* [TRY IT]
All entries should be output exactly as they stand.

Start of Block

/-- CORE_MEMORY_ACCESS: 02 R32, R35, 05 R168, 10 R344, R347, by cores that have left reset (09 R317). An access to the register region
is one of a register. -/
def execCoreMemoryAccess (x : CoreAccess) (e : MemErrs) (s : State) : Host.Outcome State Fault Refusal :=
  if !s.boot.cores then .next s else
  match x with
  | .load a n =>
    if (regOffset a).isSome then .next (busRead s .core a n) else .next (coreRead s a n e fun s _ => s)
  | .store a b =>
    if (regOffset a).isSome then .next (busWrite s .core a b.length (BitVec.ofNat 32 (leNat b)))
    else if !coreReach s a b.length || (poisonPartial s a b.length).isSome then .next (answer s 0 true)
    else .next (answer (ddrTouch (storeBytes s a b) [(a, b.length)]) 0 false)
  | .atomicOr a b => .next (coreAtomic s a b.length e fun v => v ||| leNat b)
  | .atomicAdd a b => .next (coreAtomic s a b.length e fun v => v + leNat b)

end Sys2Proof.Machine
end

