-- ==== Sys2Proof/Machine/Step.lean ====
section
/-! DEFINITION. One step of the block: the command at the front of the queue, or one nanosecond of waiting. -/
namespace Sys2Proof.Machine

/-- Take the command at the front of the queue and run it with the queue's rest; with no command waiting, one
nanosecond passes (log entry 1). -/
def step (s : State) : Host.Outcome State Fault Refusal :=
  match s.pending with
  | [] => .next (idle s)
  | c :: rest => exec c { s with pending := rest }

/-- The command that a word spells, at the front of the queue; the table spells none. -/
def State.withFetchWord (s : State) (nbits w : Nat) : State :=
  match Sys2Proof.decodeTableWord nbits w with
  | some c => { s with pending := c :: s.pending }
  | none => s

end Sys2Proof.Machine
end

End of Block

* [RESPONSE TO THIS EXERCISE]
/-- CORE_MEMORY_ACCESS: 02 R32, R35, 05 R168, 10 R344, R347, by cores that have left reset (09 R317). An access to the register region
is one of a register. -/
def execCoreMemoryAccess (x : CoreAccess) (e : MemErrs) (s : State) : Host.Outcome State Fault Refusal :=
  if !s.boot.cores then .next s else
  match x with
  | .load a n =>
    if (regOffset a).isSome then .next (busRead s .core a n) else .next (coreRead s a n e fun s _ => s)
  | .store a b =>
    if (regOffset a).isSome then .next (busWrite s .core a b.length (BitVec.ofNat 32 (leNat b)))
    else if !coreReach s a b.length || (poisonPartial s a b.length).isSome then .next (answer s 0 true)
    else .next (answer (ddrTouch (storeBytes s a b) [(a, b.length)]) 0 false)
  | .atomicOr a b => .next (coreAtomic s a b.length e fun v => v ||| leNat b)
  | .atomicAdd a b => .next (coreAtomic s a b.length e fun v => v + leNat b)

end Sys2Proof.Machine
end

-- ==== Sys2Proof/Machine/Step.lean ====
section
/-! DEFINITION. One step of the block: the command at the front of the queue, or one nanosecond of waiting. -/
namespace Sys2Proof.Machine

/-- Take the command at the front of the queue and run it with the queue's rest; with no command waiting, one
nanosecond passes (log entry 1). -/
def step (s : State) : Host.Outcome State Fault Refusal :=
  match s.pending with
  | [] => .next (idle s)
  | c :: rest => exec c { s with pending := rest }

/-- The command that a word spells, at the front of the queue; the table spells none. -/
def State.withFetchWord (s : State) (nbits w : Nat) : State :=
  match Sys2Proof.decodeTableWord nbits w with
  | some c => { s with pending := c :: s.pending }
  | none => s

end Sys2Proof.Machine
end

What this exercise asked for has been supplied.